### To do
Wherever "hstep" shows up in the records below, copy the whole line.

===============

/-- Settles O40, by induction on the packets that run: each step is one of `step_waiting_cons`, with one response and
the rest of the queue left alone (R38). -/
theorem commandsRunInOrder : Obligations.CommandsRunInOrder := by
  intro s Ks later
  induction Ks generalizing s with
  | nil => exact ⟨waiting s later, [], rfl, rfl, rfl, rfl, (List.append_nil _).symm⟩
  | cons K Ks ih =>
    obtain ⟨u, Q, hQ, hstep⟩ := step_waiting_cons s K
    obtain ⟨t, Qs, hlong, hshort, hcmds, hlen, hrsps⟩ := ih u
    refine ⟨t, Q :: Qs, (run_succ_of_step (hstep _) _).trans hlong, (run_succ_of_step (hstep _) _).trans hshort,
      hcmds, congrArg (· + 1) hlen, ?_⟩
    rw [hrsps, hQ, List.append_assoc, List.singleton_append]

end Sys2Proof.Machine
end

section
/-! Decoding what the encoder gives (spec/30_encoding.md R51 to R54). Each row has one lemma that reads its operands
back from a payload made of them; with the row lemmas of `Laws.EncodeRow` for the header it gives `decode_encode`. -/

namespace Sys2Proof

open Machine Claims

/-! ### Operands of eight bytes -/

theorem store64_toList (x : Word) : (store64 x).toList = natToBytes 8 x.toNat := rfl

theorem load64_store64 (x : Word) : load64 (store64 x) = x := by
  apply BitVec.eq_of_toNat_eq
  have hx : x.toNat < 256 ^ 8 := x.isLt
  rw [load64, store64_toList, bytesToNat_natToBytes,
    Nat.mod_eq_of_lt hx, BitVec.ofNat_toNat, BitVec.setWidth_eq]

theorem store64_load64 (B : Bytes 8) : store64 (load64 B) = B := by
  have hlen : B.toList.length = 8 := B.length_toList
  have hlt : bytesToNat B.toList < 2 ^ 64 := by simpa [hlen] using bytesToNat_lt B.toList
  apply Vector.toList_inj.1
  rw [store64_toList, load64, BitVec.toNat_ofNat,
    Nat.mod_eq_of_lt hlt]
  simpa only [hlen] using natToBytes_bytesToNat B.toList

/-! ### The header word -/

theorem bitLN_eq_getLsbD (H : BitVec 32) : bitLN H = H.getLsbD 8 := by simp [bitLN, fieldA]
theorem bitHS_eq_getLsbD (H : BitVec 32) : bitHS H = H.getLsbD 24 := by simp [bitHS, fieldC]
theorem bitHP_eq_getLsbD (H : BitVec 32) : bitHP H = H.getLsbD 25 := by simp [bitHP, fieldC]

theorem headerWord_eq_append (k0 k1 k2 k3 : Byte) : headerWord k0 k1 k2 k3 = k3 ++ k2 ++ k1 ++ k0 := by
  apply BitVec.eq_of_toNat_eq
  rw [headerWord_toNat, BitVec.toNat_append, BitVec.toNat_append, BitVec.toNat_append,
    ← Nat.shiftLeft_add_eq_or_of_lt k0.isLt, ← Nat.shiftLeft_add_eq_or_of_lt k1.isLt,
    ← Nat.shiftLeft_add_eq_or_of_lt k2.isLt]
  omega

section
variable (k0 k1 k2 k3 : Byte)

@[simp] theorem fieldA_headerWord : fieldA (headerWord k0 k1 k2 k3) = k1 := (headerWord_fields k0 k1 k2 k3).2.1
@[simp] theorem fieldB_headerWord : fieldB (headerWord k0 k1 k2 k3) = k2 := (headerWord_fields k0 k1 k2 k3).2.2.1
@[simp] theorem fieldC_headerWord : fieldC (headerWord k0 k1 k2 k3) = k3 := (headerWord_fields k0 k1 k2 k3).2.2.2
@[simp] theorem bitLN_headerWord : bitLN (headerWord k0 k1 k2 k3) = k1[0] := by simp [bitLN]
@[simp] theorem bitHS_headerWord : bitHS (headerWord k0 k1 k2 k3) = k3[0] := by simp [bitHS]
@[simp] theorem bitHP_headerWord : bitHP (headerWord k0 k1 k2 k3) = k3[1] := by simp [bitHP]

end

/-- A flag byte without reserved bits is the one of its two presence bits (R53). -/
theorem presenceByte_bits (k : Byte) (h : k.toNat < 4) : presenceByte k[0] k[1] = k := by
  revert k
  decide +kernel

@[simp] theorem presenceByte_getElem_zero (hs hp : Bool) : (presenceByte hs hp)[0] = hs := by
  cases hs <;> cases hp <;> rfl

@[simp] theorem presenceByte_getElem_one (hs hp : Bool) : (presenceByte hs hp)[1] = hp := by
  cases hs <;> cases hp <;> rfl

/-! ### The payload of a row -/

theorem decodePayload_init (H : BitVec 32) (pb : Bytes 64) :
    decodePayload .init H pb.toList = .ok (.init (bitLN H) pb) :=
  dif_pos pb.length_toList

theorem decodePayload_nil_final (H : BitVec 32) : decodePayload .final H [] = .ok (.final (fieldA H)) := rfl

theorem decodePayload_pbuild {H : BitVec 32} {salt pers : Option (Bytes 16)} (hs : salt.isSome = bitHS H)
    (hp : pers.isSome = bitHP H) : decodePayload .pbuild H (optionBytes salt ++ optionBytes pers) =
      .ok (.pbuild (fieldA H) (fieldB H) salt pers) := by
  have hlen : (optionBytes salt ++ optionBytes pers).length = 16 * (bitHS H).toNat + 16 * (bitHP H).toNat := by
    rw [← hs, ← hp]
    cases salt <;> cases pers <;> simp [optionBytes]
  rw [decodePayload, dif_pos hlen]
  congr 2
  · cases salt with
    | none => rw [dif_neg (by simp [← hs])]
    | some S =>
      rw [dif_pos (by simp [← hs]), slice_eq_of_bytes (B := S)]
      simp [optionBytes]
  · cases pers with
    | none => rw [dif_neg (by simp [← hp])]
    | some P =>
      rw [dif_pos (by simp [← hp]), slice_eq_of_bytes (B := P)]
      cases salt <;> simp [optionBytes, ← hs]

/-- Each operand lies behind the bytes of the operands before it, and its own length cuts it off (R53). -/
theorem decodePayload_compress (H : BitVec 32) (h : Bytes 64) (block : Bytes 128) (t0 t1 f0 f1 : Bytes 8) :
    decodePayload .compress H (h.toList ++ block.toList ++ t0.toList ++ t1.toList ++ f0.toList ++ f1.toList) =
      .ok (.compress h block (load64 t0) (load64 t1) (load64 f0) (load64 f1)) := by
  rw [decodePayload, dif_pos (by simp), slice_eq_of_bytes (B := h), slice_eq_of_bytes (B := block),
    slice_eq_of_bytes (B := t0), slice_eq_of_bytes (B := t1), slice_eq_of_bytes (B := f0),
    slice_eq_of_bytes (B := f1)] <;>
  simp [List.drop_append, List.drop_eq_nil_of_le, List.take_of_length_le]

/-! ### Decoding what the encoder gives -/

theorem encodeRow (i : Instr) : Laws.EncodeRow.Statement i := by
  cases i with
  | init ln pb => exact Laws.EncodeRow.init ln pb
  | initKeyed outlen key => exact Laws.EncodeRow.initKeyed outlen key
  | update data => exact Laws.EncodeRow.update data
  | final cap => exact Laws.EncodeRow.final cap
  | wipe => exact Laws.EncodeRow.wipe
  | pbuild dl kl salt pers => exact Laws.EncodeRow.pbuild dl kl salt pers
  | compress h block t0 t1 f0 f1 => exact Laws.EncodeRow.compress h block t0 t1 f0 f1

/-- The packet of a command passes the mask test of its row, so only its payload is left to decode. -/
theorem decode_encode_eq_decodePayload {i : Instr} {k1 k2 k3 : Byte} {pay : List Byte}
    (henc : encode i = i.opcode.code :: k1 :: k2 :: k3 :: pay) :
    decode (encode i) = decodePayload i.opcode (headerWord i.opcode.code k1 k2 k3) pay := by
  obtain ⟨k1', k2', k3', pay', henc', hmask, -⟩ := encodeRow i
  obtain ⟨rfl, rfl, rfl, rfl⟩ : k1' = k1 ∧ k2' = k2 ∧ k3' = k3 ∧ pay' = pay := by
    simpa using henc'.symm.trans henc
  rw [henc, decode_of_mask _ hmask]

theorem decode_encode (i : Instr) : decode (encode i) = .ok i := by
  cases i with
  | init ln pb =>
    rw [decode_encode_eq_decodePayload (i := .init ln pb) rfl, Instr.opcode, decodePayload_init, bitLN_headerWord]
    cases ln <;> rfl
  | initKeyed outlen key =>
    rw [decode_encode_eq_decodePayload (i := .initKeyed outlen key) rfl, Instr.opcode, decodePayload,
      fieldA_headerWord]
  | update data => exact decode_encode_eq_decodePayload (i := .update data) rfl
  | final cap =>
    rw [decode_encode_eq_decodePayload (i := .final cap) rfl, Instr.opcode, decodePayload_nil_final, fieldA_headerWord]
  | wipe => exact decode_encode_eq_decodePayload (i := .wipe) rfl
  | pbuild dl kl salt pers =>
    rw [decode_encode_eq_decodePayload (i := .pbuild dl kl salt pers) rfl, Instr.opcode,
      decodePayload_pbuild (by simp) (by simp), fieldA_headerWord, fieldB_headerWord]
  | compress h block t0 t1 f0 f1 =>
    rw [decode_encode_eq_decodePayload (i := .compress h block t0 t1 f0 f1) rfl, Instr.opcode,
      decodePayload_compress]
    simp only [load64_store64]

/-- Settles O8: the packet passes the mask test of its row, and the payload lemma of the row gives the operands back
(R53, R54). -/
theorem decodeEncodeAgree : Obligations.DecodeEncodeAgree := decode_encode

end Sys2Proof
end
section
/-! The rows of the opcode map, byte by byte (spec/30_encoding.md R53 to R56, R58). A row is `Opcode.Clear` for its
header bytes and `Opcode.Accepts` for its payload length; a packet that passes both is one the encoder gives. -/

namespace Sys2Proof

open Machine Claims

/-! ### The mask test of a row -/

/-- The bits of the operand bytes that a row asks to be zero are zero (R53). -/
def Opcode.Clear : Opcode → Byte → Byte → Byte → Prop
  | .init, k1, k2, k3 => (k1 = 0 ∨ k1 = 1) ∧ k2 = 0 ∧ k3 = 0
  | .initKeyed, _, k2, k3 => k2 = 0 ∧ k3 = 0
  | .update, k1, k2, k3 => k1 = 0 ∧ k2 = 0 ∧ k3 = 0
  | .final, _, k2, k3 => k2 = 0 ∧ k3 = 0
  | .wipe, k1, k2, k3 => k1 = 0 ∧ k2 = 0 ∧ k3 = 0
  | .pbuild, _, _, k3 => k3.toNat < 4
  | .compress, k1, k2, k3 => k1 = 0 ∧ k2 = 0 ∧ k3 = 0

theorem byte_and_255 (k : Byte) : k &&& 255#8 = k := BitVec.and_allOnes

theorem byte_and_254_eq_zero (k : Byte) : k &&& 254#8 = 0#8 ↔ k = 0#8 ∨ k = 1#8 := by
  revert k
  decide +kernel

theorem byte_and_252_eq_zero (k : Byte) : k &&& 252#8 = 0#8 ↔ k.toNat < 4 := by
  revert k
  decide +kernel

/-- The mask test fixes the opcode byte and clears the reserved bits (R54). -/
theorem headerWord_matches_iff (op : Opcode) (k0 k1 k2 k3 : Byte) :
    headerWord k0 k1 k2 k3 &&& op.mask = op.pattern ↔ k0 = op.code ∧ op.Clear k1 k2 k3 := by
  rw [headerWord_mask]
  cases op <;>
    simp [Opcode.mask, Opcode.pattern, Opcode.code, Opcode.Clear, fieldOPC, fieldA, fieldB, fieldC, byte_and_255,
      byte_and_254_eq_zero, byte_and_252_eq_zero]

theorem decode_of_matches {op : Opcode} {k0 k1 k2 k3 : Byte} (hm : headerWord k0 k1 k2 k3 &&& op.mask = op.pattern)
    (pay : List Byte) : decode (k0 :: k1 :: k2 :: k3 :: pay) = decodePayload op (headerWord k0 k1 k2 k3) pay := by
  obtain ⟨rfl, -⟩ := (headerWord_matches_iff op k0 k1 k2 k3).1 hm
  exact decode_of_mask pay hm

theorem optionBytes_eq_elim (B : Option (Bytes 16)) : optionBytes B = B.elim [] Vector.toList := by
  cases B <;> rfl

/-- Settles O5: the header is the header word, its row decodes the payload, and the payload lemma of the row gives the
operands (R53, R54). -/
theorem headerSelectsCommand : Obligations.HeaderSelectsCommand := by
  intro k0 k1 k2 k3 H hH
  obtain rfl : H = headerWord k0 k1 k2 k3 := hH.trans (headerWord_eq_append k0 k1 k2 k3).symm
  refine ⟨fun hm pb => ?_, fun hm key => ?_, fun hm data => ?_, fun hm => ?_, fun hm => ?_,
    fun hm salt pers hs hp => ?_, fun hm h block t0 t1 f0 f1 => ?_⟩
  · rw [decode_of_matches (op := .init) hm, decodePayload_init, bitLN_eq_getLsbD]
  · rw [decode_of_matches (op := .initKeyed) hm, decodePayload, fieldA_headerWord]
  · exact decode_of_matches (op := .update) hm data
  · rw [decode_of_matches (op := .final) hm, decodePayload_nil_final, fieldA_headerWord]
  · exact decode_of_matches (op := .wipe) hm []
  · rw [← bitHS_eq_getLsbD] at hs
    rw [← bitHP_eq_getLsbD] at hp
    rw [decode_of_matches (op := .pbuild) hm, ← optionBytes_eq_elim, ← optionBytes_eq_elim,
      decodePayload_pbuild hs hp, fieldA_headerWord, fieldB_headerWord]
  · rw [decode_of_matches (op := .compress) hm, decodePayload_compress]

/-! ### The payload length of a row -/

/-- The row takes a payload of `n` bytes under the header `H` (R55). -/
def Opcode.Accepts (op : Opcode) (H : BitVec 32) (n : Nat) : Prop := ∀ m, requiredLength op H = some m → n = m

/-- Where a row requires a length, test 4 compares the payload with it (R56). -/
theorem decodePayload_cases_of_requiredLength {op : Opcode} {H : BitVec 32} {pay : List Byte} {n : Nat}
    {f : pay.length = n → Instr} (hn : requiredLength op H = some n)
    (hdec : decodePayload op H pay = if h : pay.length = n then .ok (f h) else .error .payloadLength)
    (hf : ∀ h, (f h).opcode = op) :
    (op.Accepts H pay.length ∧ ∃ i, decodePayload op H pay = .ok i ∧ i.opcode = op) ∨
    (¬ op.Accepts H pay.length ∧ decodePayload op H pay = .error .payloadLength) := by
  by_cases h : pay.length = n
  · exact .inl ⟨fun m hm => h.trans (Option.some.inj (hn.symm.trans hm)), f h, hdec.trans (dif_pos h), hf h⟩
  · exact .inr ⟨fun ha => h (ha n hn), hdec.trans (dif_neg h)⟩

/-- Everything the payload of a row can decode to: a command of the row, or the refusal of test 4 (R55, R56). -/
theorem decodePayload_cases (op : Opcode) (H : BitVec 32) (pay : List Byte) :
    (op.Accepts H pay.length ∧ ∃ i, decodePayload op H pay = .ok i ∧ i.opcode = op) ∨
    (¬ op.Accepts H pay.length ∧ decodePayload op H pay = .error .payloadLength) := by
  cases op with
  | init => exact decodePayload_cases_of_requiredLength rfl rfl fun _ => rfl
  | initKeyed => exact .inl ⟨nofun, _, rfl, rfl⟩
  | update => exact .inl ⟨nofun, _, rfl, rfl⟩
  | final => exact decodePayload_cases_of_requiredLength (f := fun _ => .final (fieldA H)) rfl rfl fun _ => rfl
  | wipe => exact decodePayload_cases_of_requiredLength (f := fun _ => .wipe) rfl rfl fun _ => rfl
  | pbuild => exact decodePayload_cases_of_requiredLength rfl rfl fun _ => rfl
  | compress => exact decodePayload_cases_of_requiredLength rfl rfl fun _ => rfl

===============

### Problem solution
    obtain ⟨u, Q, hQ, hstep⟩ := step_waiting_cons s K
    refine ⟨t, Q :: Qs, (run_succ_of_step (hstep _) _).trans hlong, (run_succ_of_step (hstep _) _).trans hshort,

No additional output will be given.